As they overcome each objection, denial becomes harder, and additional time is lost. The argument that Google would not be able ramp up production is misguided. Google has no intention to challenge the auto makers on their playing field. It will change the game by providing autonomous mobility services rather than selling cars. Each Google autonomous car will then reduce the demand for privately owned cars by a factor of 5 to 10. This will have an impact on auto makers. It will affect their strategies, stock prices and make production capacity much easier to acquire.

Instead of denial, auto makers need to understand the magnitude of the threat. Self-driving cars will be a disruptive force; they will change the business model of the auto industry and bring hard times to most auto makers because demand for passenger cars will fall significantly. From a global perspective this is a good thing because resources will be used much more efficiently, alternative propellants can be used much more readily within autonomous mobility services and the strain on the environment (both pollution and land-use) will fall.

But it will be hard for the auto industry to adapt to these changes. Cars have been produced for more than a century. The requisite knowledge is widely available. The same does not apply to a key ingredient for self-driving cars: Teaching a machine to perceive its environment. Perception is the core problem which determines the success of a self-driving car.

Perception is a multi-faceted problem. It has to do with sensors, with prior knowledge, machine learning and is sensitive to action and context. Unfortunately, perception is not limited to the context of driving. Self-driving cars need to understand the behavior of people and things that may be relevant to the driving context – even if their behavior has nothing to do with driving a car (e.g. kicking a ball).

Because perception is hard, it requires considerable financial and human resources to solve the problem. Google has not only the financial resources but has recruited many leading experts in this field. Even the leading auto makers would find it hard to build teams that match Google’s expertise. Joining forces with other auto makers may be the only viable strategy.

Because perception is a general capability, it is applicable to many fields beyond driving and consequently it can generate returns in many fields besides driving.
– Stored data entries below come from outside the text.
-- ==== Sys2Proof/Machine/Mixer.lean ====
section
/-! DEFINITION. The crosspoint mixer and the delay pool (R49 to R51, R254 to R276): coefficients and ramps, the table and
its banks, the early and late passes, clipping, delay lines, with the commands of that family. -/

namespace Sys2Proof.Machine

/-! ### Gain coefficients (R263) -/

/-- n is at most 2²⁸ · 10^(g/5120) + 1/2, decided in integers. -/
def gainFits (g : Int) (n : Nat) : Bool :=
  decide ((2 * n - 1) ^ 5120 * 10 ^ (-g).toNat ≤ 2 ^ (29 * 5120) * 10 ^ g.toNat)

/-- The largest n below 2^b above `lo` that fits, bit by bit from the top. -/
def gainSearch (g : Int) : Nat → Nat → Nat
  | 0, lo => lo
  | b + 1, lo => gainSearch g b (if gainFits g (lo + 2 ^ b) then lo + 2 ^ b else lo)

/-- G(g) = round(2²⁸ · 10^(g / 5120)), g in 1/256 dB. -/
def gainCoef (g : Int) : Int := (gainSearch g 31 0 : Nat)

/-- Unity gain. -/
def unity : Int := 2 ^ 28

/-- A GAIN field is taken as +12 dB (R262). -/
def gainClamped (gain : Nat) : Bool := 0x0C01 ≤ gain && gain ≤ 0x7FFF

/-- The coefficient of a 16-bit gain code and its polarity: 0x8000 is mute (R256, R262, R263). -/
def codeCoef (gain : Nat) (invert : Bool) : Int :=
  if gain = 0x8000 then 0
  else
    let g := gainCoef (if gainClamped gain then 3072 else signedOf 16 gain)
    if invert then -g else g

/-- An entry's target coefficient (R263). -/
def XEntry.target (e : XEntry) : Int := if e.enable then codeCoef e.gain e.invert else 0

/-! ### Ramps (R264) -/

/-- A ramp after p of its samples. -/
def Ramp.after (r : Ramp) (p : Nat) : Int :=
  if p = 0 then r.a else if r.n ≤ p then r.b else r.a + ((r.b - r.a) * p).tdiv r.n

/-- The coefficient of sample k of batch m. -/
def Ramp.value (r : Ramp) (m k : Nat) : Int := r.after (8 * (m - r.start) + k + 1)

/-- The coefficient reached when batch m begins. -/
def Ramp.reached (r : Ramp) (m : Nat) : Int := r.after (8 * (m - r.start))

/-- The ramp of a duck group that has never been active. -/
def Ramp.unity : Ramp := ⟨Machine.unity, Machine.unity, 0, 0⟩

/-! ### The banks and the table (R256 to R258) -/

/-- The base of bank b. -/
def bankBase (b : Nat) : Nat := 0x08000000 + b * 0x20000

/-- The entry of 64 bits w. -/
def parseEntry (w : Nat) : XEntry :=
  ⟨bitsAt w 63 52, bitsAt w 51 41, bitsAt w 40 25, bitsAt w 24 17, bitsAt w 16 12, bitAt w 11, bitAt w 10⟩

/-- The raw bits of entry i of a bank. -/
def State.entryBits (s : State) (bank i : Nat) : Nat := s.le (bankBase bank + 8 * i) 8

/-- The first len entries of a bank. -/
def State.bankTable (s : State) (bank len : Nat) : List XEntry :=
  (List.range len).map (fun i => parseEntry (s.entryBits bank i))

/-- The bank in force. -/
def State.activeBank (s : State) : Nat := s.get R.XPM_STATUS_ACTIVE_BANK

/-- The bank that a commit of the XPM page would put in force: the shadow bank if it has been written (R258). -/
def State.commitBank (s : State) : Nat := if s.mix.written then 1 - s.activeBank else s.activeBank

/-- The table that a commit of the XPM page with these register values would put in force. -/
def State.commitTable (s : State) : List XEntry := s.bankTable s.commitBank (s.get R.XPM_LEN_LEN)

/-- The table in force. -/
def State.forceTable (s : State) : List XEntry := s.bankTable s.activeBank (s.get R.XPM_LEN_LEN)

/-- A late entry (R50, R261): true second component for an output destination. -/
def XEntry.late (e : XEntry) : Option Bool :=
  if e.dst < 1792 then (if 2304 ≤ e.src then some true else none) else (if 2048 ≤ e.src then some false else none)

/-- Late entries of a table for outputs and for engine feeds: enabled ones, and disabled ones whose pair is enabled in the
table in force (R261). -/
def lateCounts (new old : List XEntry) : Nat × Nat :=
  let live := new.filter (fun e => e.late.isSome &&
    (e.enable || old.any (fun o => o.enable && o.src == e.src && o.dst == e.dst)))
  ((live.filter (fun e => e.late == some true)).length, (live.filter (fun e => e.late == some false)).length)

/-- What becomes of the table's ramps as batch m takes a new table (R264): a swapped bank starts every entry's ramp from the
coefficient its pair had reached; without a swap pairs kept run on and new ones start from 0. -/
def retable (old : List (XEntry × Ramp)) (new : List XEntry) (swap : Bool) (m : Nat) : List (XEntry × Ramp) :=
  new.map (fun e =>
    let prev := (old.find? (fun o => o.1.src == e.src && o.1.dst == e.dst)).map (·.2)
    match prev with
    | some r => (e, if swap then ⟨r.reached m, e.target, 8 * e.ramp, m⟩ else r)
    | none => (e, ⟨0, e.target, 8 * e.ramp, m⟩))

/-- The coefficient that duck group g goes to (R266); a DEPTH above 0 is taken as 0 dB (R262). -/
def State.duckTo (s : State) (g : Nat) : Int :=
  if s.bit R.XPM_DUCK_ACT_ACT (g - 1) then gainCoef (min 0 (s.getI R.XPM_DUCK_DEPTH g)) else unity

/-- The present ramp of a duck group. -/
def State.duckRamp (s : State) (g : Nat) : Ramp := Sparse.get Ramp.unity s.mix.ducks g

/-- The duck groups after a commit with the register values of v, from batch m on: a group whose goal changes ramps to it. -/
def State.duckTake (s v : State) (m : Nat) : Sparse Ramp :=
  (List.range 31).foldl (fun (d : Sparse Ramp) k =>
    let g := k + 1
    let r := Sparse.get Ramp.unity d g
    if r.b = v.duckTo g then d
    else Sparse.put Ramp.unity d g ⟨r.reached m, v.duckTo g, 8 * v.get R.XPM_DUCK_RAMP g, m⟩) s.mix.ducks

/-! ### Delay lines (R271 to R273) -/

/-- LINE of a destination with its DELAY and RESERVE; 0 for none (R271). -/
def lineLen (delay reserve : Nat) : Nat :=
  if delay = 0 ∧ reserve = 0 then 0 else 64 * max ((delay + 8 + 63) / 64) reserve

/-- The destinations that own a line by the registers, each with its LINE. -/
def State.lineWant (s : State) : List (Nat × Nat) :=
  (List.range 2048).filterMap (fun d =>
    let l := lineLen (s.get R.DPOOL_CFG_DELAY d) (s.get R.DPOOL_CFG_RESERVE d)
    if l = 0 then none else some (d, l))

/-- The lowest free granule where n granules fit into a pool beside those taken. -/
def firstFit (taken : List (Nat × Nat)) (total n : Nat) : Option Nat :=
  ((0 :: taken.map (·.2)).filter (fun g =>
    decide (g + n ≤ total) && taken.all (fun o => decide (g + n ≤ o.1) || decide (o.2 ≤ g)))).min?

/-- The pool of the registers: base address and granules of 256 bytes. -/
def State.poolGeom (s : State) : Nat × Nat := (s.get R.DPOOL_BASE_BASE * 4096, s.get R.DPOOL_SIZE_PAGES)

/-- The placement of R272 for the register values of s over the lines in force: each placed line (destination, address,
length, whether it keeps its contents), and the first destination that does not fit. -/
def State.dpoolPlan (s : State) : List (Nat × Nat × Nat × Bool) × Option Nat :=
  let geom := s.poolGeom
  let moved := s.repack || geom != s.mix.geom
  let want := s.lineWant
  let old (d : Nat) : Option DLine := Sparse.find s.mix.lines d
  let kept := if moved then [] else want.filterMap (fun w =>
    match old w.1 with
    | some l => if l.len = w.2 then some (w.1, l.addr, l.len, true) else none
    | none => none)
  let taken := kept.map (fun k => ((k.2.1 - geom.1) / 256, (k.2.1 - geom.1) / 256 + k.2.2.1 / 64))
  let r := want.foldl (fun (a : List (Nat × Nat × Nat × Bool) × List (Nat × Nat) × Option Nat) w =>
    if a.2.2.isSome || kept.any (fun k => k.1 == w.1) then a
    else match firstFit a.2.1 (geom.2 * 16) (w.2 / 64) with
      | none => (a.1, a.2.1, some w.1)
      | some g =>
        let addr := geom.1 + 256 * g
        let same := moved && !s.repack && (match old w.1 with | some l => l.len == w.2 && l.addr == addr | none => false)
        (a.1 ++ [(w.1, addr, w.2, same)], (g, g + w.2 / 64) :: a.2.1, none)) (kept, taken, none)
  (r.1, r.2.2)

/-- The lines that a commit of the DPOOL page with the register values of v puts in force (R272, R273). -/
def State.linesTake (s v : State) : Sparse DLine :=
  (v.dpoolPlan.1).foldl (fun (m : Sparse DLine) p =>
    let delay := v.get R.DPOOL_CFG_DELAY p.1
    let old := Sparse.find s.mix.lines p.1
    let line : DLine := match old with
      | some l =>
        if p.2.2.2 then
          if l.delay = delay then l
          else { l with delay := delay, tap := .fade l.tap delay 0 (8 * v.get R.DPOOL_CTRL_XFADE) }
        else ⟨p.2.1, p.2.2.1, delay, none, .back delay⟩
      | none => ⟨p.2.1, p.2.2.1, delay, none, .back delay⟩
    Sparse.set m p.1 line) []

/-- The sample of a line at index x: zero outside the run written (R78). -/
def State.lineAt (s : State) (l : DLine) (x : Int) : Int :=
  match l.run with
  | some (a, b) => if (a : Int) ≤ x ∧ x ≤ (b : Int) then s.sample (l.addr + 4 * (x.toNat % l.len)) else 0
  | none => 0

/-- What a tap plays at index x, and the tap for the next sample (R273). -/
def State.tapPlay (s : State) (l : DLine) (x : Nat) : DTap → Int × DTap
  | .back d => (s.lineAt l ((x : Int) - d), .back d)
  | .fade o d k n =>
    let r := s.tapPlay l x o
    let new := s.lineAt l ((x : Int) - d)
    let v := r.1 + ((new - r.1) * (k + 1 : Nat)).tdiv n
    (v, if n ≤ k + 1 then .back d else .fade r.2 d (k + 1) n)

/-- The run of indices written after a write from index x on of n samples (R78). -/
def runAfter (run : Option (Nat × Nat)) (x n : Nat) : Option (Nat × Nat) :=
  match run with
  | some (a, b) => if x = b + 1 then some (a, x + n - 1) else some (x, x + n - 1)
  | none => some (x, x + n - 1)

/-- A destination's result y at indices from x on passes through its line, where it has one (R267, R271). -/
def State.lineRun (s : State) (d x : Nat) (y : List Int) : List Int × State :=
  match Sparse.find s.mix.lines d with
  | none => (y, s)
  | some l =>
    let t := y.zipIdx.foldl (fun (u : State) e => u.setWord (l.addr + 4 * ((x + e.2) % l.len)) (toTwos 32 e.1)) s
    let l' := { l with run := runAfter l.run x y.length }
    let r := (List.range y.length).foldl (fun (a : List Int × DTap) k =>
      let p := t.tapPlay l' (x + k) a.2
      (a.1 ++ [p.1], p.2)) ([], l.tap)
    (r.1, { t with mix := { t.mix with lines := Sparse.set t.mix.lines d { l' with tap := r.2 } } })

/-! ### Taking over committed content (R65) -/

/-- The commits scheduled for the start of a tick (as run); their pages are disjoint, since a pending page is not armed. -/
def State.dueAt (s : State) (tick : Nat) : List Commit := s.queue.filter (fun c => c.phase == .scheduled tick)

/-- The pages of the commits scheduled for a tick (as run). -/
def State.duePages (s : State) (tick : Nat) : List Nat := (s.dueAt tick).flatMap (·.pages)

/-- A commit places delay lines: one of the DPOOL page, and after DPOOL_REPACK the next one of any pages (R272). -/
def State.placesLines (s : State) (pages : List Nat) : Bool := pages.contains 0x39 || s.repack

/-- The table, the duck groups and the delay lines take the content of a commit of these pages, from batch m on. -/
def State.mixTake (s : State) (pages : List Nat) (m : Nat) : State :=
  let v := s.withShadow pages
  let mix := s.mix
  let mix := if pages.contains 0x38 then
      { mix with table := retable mix.table v.commitTable mix.written m, ducks := s.duckTake v m } else mix
  let mix := if s.placesLines pages then { mix with lines := s.linesTake v, geom := v.poolGeom } else mix
  { s with mix := mix }

/-- The registers and the banks after a commit of these pages, now in force; `old` is the state before it (R258, R262, R272,
R275, R276). -/
def State.mixPublish (s old : State) (pages : List Nat) : State :=
  let t := if !pages.contains 0x38 then s else
    let new := s.commitTable
    let late := lateCounts new old.forceTable
    let ducks := (List.range 31).map (· + 1)
    let clamp := new.any (fun e => gainClamped e.gain) || ducks.any (fun g => decide (0 < s.getI R.XPM_DUCK_DEPTH g))
    let rsvd := (List.range (s.get R.XPM_LEN_LEN)).any (fun i => s.entryBits s.commitBank i % 1024 != 0)
    let u := { s.put R.XPM_STATUS_ACTIVE_BANK s.commitBank with mix := { s.mix with written := false } }
    let u := (u.put R.XPM_USAGE_ENABLED (new.filter (·.enable)).length).put R.XPM_USAGE_ACTIVE_LEN new.length
    let u := (u.put R.XPM_LATE_OUT late.1).put R.XPM_LATE_FEED late.2
    let u := u.when clamp (fun w => w.put R.XPM_STATUS_GAIN_CLAMP 1)
    let u := u.when rsvd (fun w => w.put R.XPM_STATUS_RSVD_SET 1)
    u.when (clamp || rsvd) (fun w => w.raise EV_XPT_INVALID)
  if !old.placesLines pages then t else
    let lines := t.mix.lines
    let taken := lines.map (fun l => ((l.2.addr - t.mix.geom.1) / 256, (l.2.addr - t.mix.geom.1) / 256 + l.2.len / 64))
    let total := t.mix.geom.2 * 16
    let starts := 0 :: taken.map (·.2)
    let free := starts.map (fun g =>
      if taken.any (fun o => decide (o.1 ≤ g) && decide (g < o.2)) then 0
      else (((taken.filter (fun o => decide (g ≤ o.1))).map (·.1)).min?.getD total) - g)
    let u := { t with repack := false }
    let u := u.each 2048 (fun w d =>
      let l := Sparse.find lines d
      (w.put R.DPOOL_LINE_ADDR ((l.map (·.addr)).getD 0) d).put R.DPOOL_LINE_LEN_LINE ((l.map (·.len)).getD 0) d)
    ((u.put R.DPOOL_STATUS_USED ((lines.map (fun l => l.2.len / 64)).sum)).put R.DPOOL_STATUS_LARGEST_FREE
      (free.max?.getD 0)).put R.DPOOL_LINES lines.length

/-- The mixer at a commit that takes effect at the start of the present tick; what the early passes took ahead is not taken
again. -/
def State.mixCommit (s old : State) (pages : List Nat) : State :=
  let mix := if old.mix.ahead.isSome then { old.mix with ahead := none } else (old.mixTake pages (old.mix.step + 1)).mix
  { s with mix := mix }.mixPublish old pages

/-- What the early passes took ahead goes back: the commit has been rejected (R68). -/
def State.mixBack (s : State) : State :=
  match s.mix.ahead with
  | some h => { s with mix := { s.mix with table := h.table, ducks := h.ducks, lines := h.lines, geom := h.geom, ahead := none } }
  | none => s

/-- On every entry into RUN each pair ramps from 0 under its RAMP (R265); no pass has run. -/
def State.mixStart (s : State) : State :=
  { s with mix := { s.mix with
      table := s.mix.table.map (fun e => (e.1, ⟨0, e.1.target, 8 * e.1.ramp, s.mix.step + 1⟩))
      early := false, ahead := none, earlyOut := [], earlyFeed := [], bad := [], feeds := [] } }

/-! ### What the passes read (R30, R31, R50, R235) -/

/-- Eight samples of zero. -/
def zeros8 : List Int := List.replicate 8 0

/-- Ports of an alignment group that count (R101, R240). -/
def State.groupPorts (s : State) (g : Nat) : List Nat :=
  (List.range 8).filter (fun p => s.get R.SP_CFG_ALIGN p == g && s.spCounts p && !(s.rxSlotsOf p).isEmpty)

/-- Some member of a group misses index x. -/
def State.groupMisses (s : State) (g x : Nat) : Bool :=
  (s.groupEntries g).any (fun n => s.rxMisses n x) || (s.groupPorts g).any (fun p => s.spMisses p x)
This is an advantage for Google because it allows cross-fertilization with its other business areas. Google has recently bought several leading robotics companies. Advances in perception by the self-driving car group could also benefit these business areas and vice versa. Google has also started a mobile phone project (Tango) which aims to use a high end Android mobile phone to create 3D maps of the environment in real time. Advances in this space may also be useful for the self-driving car project.

As a consequence, auto manufacturers who want to beat Google to a fully autonomous car, will need to carefully consider the additional opportunities which advanced perception could bring and determine how to integrate these opportunities into their strategy. Instead of narrowing the perception task to specific driving scenarios, auto makers should consider whether they could leverage their perception activities in additional ways.

Machine perception is the core competence for succeeding with autonomous cars. Auto makers need to give this capability top priority if they want to recover the ground already lost to Google.

Google’s electric self-driving two seaters: A milestone towards autonomous mobility services

With the unveiling of their new electric-mini cars Google’s self driving car strategy is becoming more and more evident. By the standards of the auto industry, these cars have many obvious drawbacks: they are very small, can only seat two persons, speed is limited to 25mph, range is also quite limited, the big sensor on top is seen by some (including Daimler’s CEO Zetsche) as an eyesore. They will be hard to sell.

But this is not the point. Google has set their sight on reinventing mobility, not just on building a self-driving car. These cars no longer need to be tethered to a person; they can roam freely and provide shared mobility services to anyone at prices that are significantly lower than individually-owned cars. This is the picture, that Google’s project leader Chris Urmson has in mind when he envisions cities without parking lots (no more need to park these cars, they can transport others in the mean time).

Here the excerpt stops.